======== Data for review

-- ==== Sys2Proof/Machine/Generation.lean ====
section
/-! DEFINITION. The token boundary: `commit` (R120), its record (R348, R349), the part in the hold (R350 to R352) and the
command behind it (R353 to R355). -/

namespace Sys2Proof.Machine

/-! ### The record (R348) -/

def cmNemit (r : BitVec 512) : Nat := field r 147 144
def cmDepth (r : BitVec 512) : Nat := field r 150 148
def cmGreedy (r : BitVec 512) : Nat := field r 151 151
def cmAcc (r : BitVec 512) : Nat := field r 155 152
def cmMsk (r : BitVec 512) : Bool := field r 156 156 = 1
def cmRel (r : BitVec 512) : Bool := field r 157 157 = 1
def cmDen (r : BitVec 512) : Bool := field r 158 158 = 1
def cmStep (r : BitVec 512) : Nat := field r 191 160
def cmTokoff (r : BitVec 512) : Nat := field r 223 192 / 8 * 8
def cmMskoff (r : BitVec 512) : Nat := field r 255 224 / 64 * 64
def cmTraddr (r : BitVec 512) : Nat := field r 311 256
def cmDext (r : BitVec 512) : Nat := field r 314 312
def cmPred (r : BitVec 512) : Nat := field r 323 320
def cmHi (r : BitVec 512) : Nat := field r 391 384
def cmLo (r : BitVec 512) : Nat := field r 399 392
def cmHoff (r : BitVec 512) : Nat := field r 447 416 / 256 * 256

/-- DTAB of an entry. -/
def cmDtab (r : BitVec 512) (i : Nat) : Nat := field r (330 + 3 * i) (328 + 3 * i)

/-- The token entries of a record, 8 bytes each. -/
def tokenEntries (bs : List Byte) : List Nat := (chunks 8 (bs.length / 8) bs).map natOfBytes

/-- A record and its token entries that are valid (R349). -/
def commitValid (r : BitVec 512) (toks : List Nat) : Bool :=
  decide (cmNemit r ≤ 8) && decide (cmAcc r ≤ cmDepth r) && cmTraddr r % 32 = 0 && field r 159 159 = 0 &&
    field r 319 315 = 0 && field r 327 324 = 0 && field r 383 376 = 0 && field r 415 400 = 0 && field r 511 448 = 0 &&
    toks.all fun t => bits t 31 24 = 0

/-! ### The depth predictor (R351, R352) -/

/-- The next depth and the history entry of this step. -/
def nextDepth (r : BitVec 512) (ring : List Nat) (midle mstall timel : Nat) : Nat × Nat :=
  let k := cmStep r % 16
  let others := ((ring.zipIdx).filter fun p => p.2 ≠ k && p.1.testBit 96).map fun p => p.1
  let i := midle + (others.map fun e => bits e 31 0).foldl (· + ·) 0
  let st := mstall + (others.map fun e => bits e 63 32).foldl (· + ·) 0
  let own := nth ring k 0
  let len := (timel + 2 ^ 32 - bits own 95 64) % 2 ^ 32
  let bias : Int :=
    if !own.testBit 96 then 0
    else if cmHi r * len < 256 * st then 1
    else if 256 * i < cmLo r * len then -1
    else 0
  let depth := (min 7 (max 0 ((cmDtab r (cmPred r) : Int) + bias))).toNat
  (depth, midle + mstall * 2 ^ 32 + timel * 2 ^ 64 + 2 ^ 96)

/-- The history updated and the next depth in e(DEXT), under DEN (R350 step 3). -/
def predict (s : State) (x : Ctx) (r : BitVec 512) : State × Ctx :=
  if !cmDen r then (s, x)
  else
    let (bs, s, x) := loadT s x 0 (cmHoff r) 256
    let ring := (chunks 16 16 bs).map natOfBytes
    let (depth, entry) := nextDepth r ring x.midle.toNat x.mstall.toNat (s.now % 2 ^ 32)
    let a := cmHoff r + 16 * (cmStep r % 16)
    let s := spWrite s (.ctx x.task) s.cur.core x a (bytesOf 16 entry)
    let x := noteRange x 0 0 a 16
    (s, { x with midle := 0, mstall := 0, e := x.e.setIfInBounds (cmDext r) (BitVec.ofNat 32 depth) })

/-! ### Token records (R354) -/

/-- The token record of entry k. -/
def tokenRecord (r : BitVec 512) (seq : Word) (pos : Nat) (snap : Option (Word × Bool)) (k tok : Nat) : List Byte :=
  let flags := cmGreedy r + (if k < cmAcc r then 2 else 0) + (if k + 1 = cmNemit r then 4 else 0) +
    (if snap.isNone then 8 else 0)
  let ver := (snap.map fun v => v.1.toNat).getD 0
  bytesOf 32 (seq.toNat + (pos + k) % 2 ^ 40 * 2 ^ 32 + bits tok 23 0 * 2 ^ 80 + cmDepth r * 2 ^ 112 +
    cmAcc r * 2 ^ 116 + flags * 2 ^ 120 + ver * 2 ^ 128 + bits tok 63 32 * 2 ^ 160 + cmStep r * 2 ^ 192)

/-- The token records of a commit, in order. -/
def tokenRecords (r : BitVec 512) (seq : Word) (pos : Nat) (snap : Option (Word × Bool)) (toks : List Nat) : List Byte :=
  (toks.zipIdx).flatMap fun p => tokenRecord r seq pos snap p.2 p.1

/-! ### `commit` (R120, R350) -/

/-- Extents and skip flags from a record (R350 step 1). -/
def setExtents (x : Ctx) (r : BitVec 512) : Ctx :=
  { x with
    e := (List.range 8).foldl (fun v n => v.setIfInBounds n (BitVec.ofNat 32 (field r (16 * n + 15) (16 * n)))) x.e
    j := BitVec.ofNat 16 (field r 143 128) }

/-- The hold of a commit (R120): the context does not issue for 8 cycles. -/
def holdCommit (x : Ctx) : Ctx := modIssue x fun i => { i with holdFor := 9 }

/-- The token position and draw index that the next bundle sees. -/
def setPosition (x : Ctx) (pos : Nat) : Ctx := modIssue x fun i => { i with newRng := some pos }

/-- A commit whose record is invalid (R349): the extents and skip flags, but not e(DEXT) under DEN; the tag ends
PROTECTION. -/
def commitBadly (s : State) (x : Ctx) (r : BitVec 512) (tag : Nat) : SlotRes :=
  let y := setExtents x r
  let y := if cmDen r then { y with e := y.e.setIfInBounds (cmDext r) (getE x (cmDext r)) } else y
  let (id, s) := sendCmd s { newCmd s s.cur x .commit (.ctx x.task) 0 tag with st := .ending, snapVer := none }
  .done (finishCmd s id stProtection 0) (countTag (holdCommit y) tag)

/-- A commit whose record is valid (R350): its four parts and the command behind it (R353). The snapshot is detached from the
next bundle on: a command that the T slot of this one issues still uses it (R350, R355). -/
def commitWell (s : State) (x : Ctx) (r : BitVec 512) (toks : List Nat) (tag : Nat) : SlotRes :=
  let pos := x.rng.pos
  if 2 ^ 40 ≤ pos + cmNemit r then .trap 0x0E 0 none
  else
    let (s, x) := predict s (setPosition (setExtents x r) (pos + cmNemit r)) r
    let (mask, s, x) := if cmMsk r then loadT s x 0 (cmMskoff r) 64 else (([] : List Byte), s, x)
    let k := { newCmd s s.cur x .commit (.ctx x.task) 0 tag with
      record := r, data := tokenRecords r x.rng.seq pos x.snap toks ++ mask }
    -- behind a `pvsnap` that its record has not applied, the snapshot which that takes is the one detached (R358)
    let waits := !(pendingSnaps s x.task).isEmpty
    let (s, x) := issueCmd s x k
    .done s (modIssue (holdCommit x) fun i => { i with detach := cmRel r && !waits })

/-- `commit` (R120). -/
def execCommit (f : CFields) (s : State) : Ans :=
  cOp f s fun x => withS x f.srcA fun a x =>
    let (bs, s, x) := loadT s x 0 (a.toNat / 64 * 64) 64
    let r := BitVec.ofNat 512 (natOfBytes bs)
    let (tb, s, x) := if cmNemit r ≤ 8 then loadT s x 0 (cmTokoff r) (8 * cmNemit r) else (([] : List Byte), s, x)
    let toks := tokenEntries tb
    if commitValid r toks then commitWell s x r toks (immBits f 5 0) else commitBadly s x r (immBits f 5 0)

/-! ### The command (R353) -/

/-- Step 3 of R353: the snapshot that the commit detached is released. -/
def releaseStep (s : State) (k : Cmd) : State := if cmRel k.record then releaseSnap s k.region k.snapVer else s

/-- Step 2 of R353: the mask record issued on the same tag, as it was read at the commit's issue, held behind nothing that the
issuer has done since. It carries on the commit's one command: no tag and no outstanding command is counted anew, the tag's
status becomes its own, and the release of step 3 comes at its end. -/
def issueMask (s : State) (k : Cmd) (bs : List Byte) : State :=
  let m := { k with kind := .kvmsk, record := BitVec.ofNat 512 (natOfBytes bs), recAddr := cmMskoff k.record, data := [],
                    index := 0, st := .queued, status := 0, trans := [], buf := [], acks := 0, answers := [], wrote := false,
                    frees := cmRel k.record }
  let (id, s) := sendCmd s m
  let s := setView s { getView s (.cmd k.id) with agent := .cmd id, own := [], mine := [] }
  let s := modCmd s id fun q => { q with heldBy := [] }
  modCmd s k.id fun q => { q with st := .done stOk }

/-- The command's effects are made: the mask where every token record ended OK, then the release, the end. -/
def endCommit (s : State) (k : Cmd) (status : Nat) : State :=
  if status = stOk ∧ cmMsk k.record then issueMask s k (k.data.drop (32 * cmNemit k.record))
  else finishCmd (releaseStep s k) k.id status 0

/-- Token records written one after another. -/
def advanceCommit : Nat → Nat → State → State
  | 0, id, s => addFreeTimer s (.walkComplete id)
  | n + 1, id, s =>
    match getCmd s id with
    | none => s
    | some k =>
      if cmNemit k.record ≤ k.index then endCommit s k stOk
      else
        let bs := (k.data.drop (32 * k.index)).take 32
        let stop := fun (s : State) (x : Stop) => match x with
          | .walk va w => startWalk s k va w
          | .ends st => endCommit s k st
          | .park va kind => parkCmd s k va kind (getAsid s k.asid).gen
          | .sent => s
          | _ => addTimer s (s.now + 1) (.walkComplete id)
        match storePlaces s k 0 (fun s => placesAt s k ((cmTraddr k.record + 32 * k.index) % 2 ^ 56) 32 true) bs with
        | (.error x, s) => stop s x
        | (.ok _, s) => advanceCommit n id (countUnit s k)

/-- COMMIT_ASYNC (R353): the command's effects, from where it stands. -/
def execCommitAsync (id : Nat) (s : State) : Ans :=
  .next (match getCmd s id with
    | none => s
    | some k => if k.kind = .commit ∧ k.st = .active then advanceCommit 9 id s else s)

/-- A turn of the engine for a commit's command; its token writes are copies of the issuer (R147, R353). -/
def turnCommit (s : State) (k : Cmd) : State :=
  match k.st with
  | .queued =>
    if !k.heldBy.isEmpty || !laneFree s k.cluster || heldBack s k then addTimer s (s.now + 1) (.walkComplete k.id)
    else addTurn (modCmd s k.id fun q => { q with st := .active }) (.commitAsync k.id)
  | .active => addTurn s (.commitAsync k.id)
  | .walking gen va w =>
    (match endWalk s k gen va w 1 with
     | .goOn s => addTurn s (.commitAsync k.id)
     | .stopped s => s
     | .failed s => endCommit s k stFaulted)
  | _ => s

end Sys2Proof.Machine
end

================

# [Work request]
Each line from the top of the listing down to and including the one containing "def cmMsk (r" should be transcribed exactly; nothing else is to be output.

# [Expected output]
-- ==== Sys2Proof/Machine/Generation.lean ====
section
/-! DEFINITION. The token boundary: `commit` (R120), its record (R348, R349), the part in the hold (R350 to R352) and the
command behind it (R353 to R355). -/

namespace Sys2Proof.Machine

/-! ### The record (R348) -/

def cmNemit (r : BitVec 512) : Nat := field r 147 144
def cmDepth (r : BitVec 512) : Nat := field r 150 148
def cmGreedy (r : BitVec 512) : Nat := field r 151 151
def cmAcc (r : BitVec 512) : Nat := field r 155 152
def cmMsk (r : BitVec 512) : Bool := field r 156 156 = 1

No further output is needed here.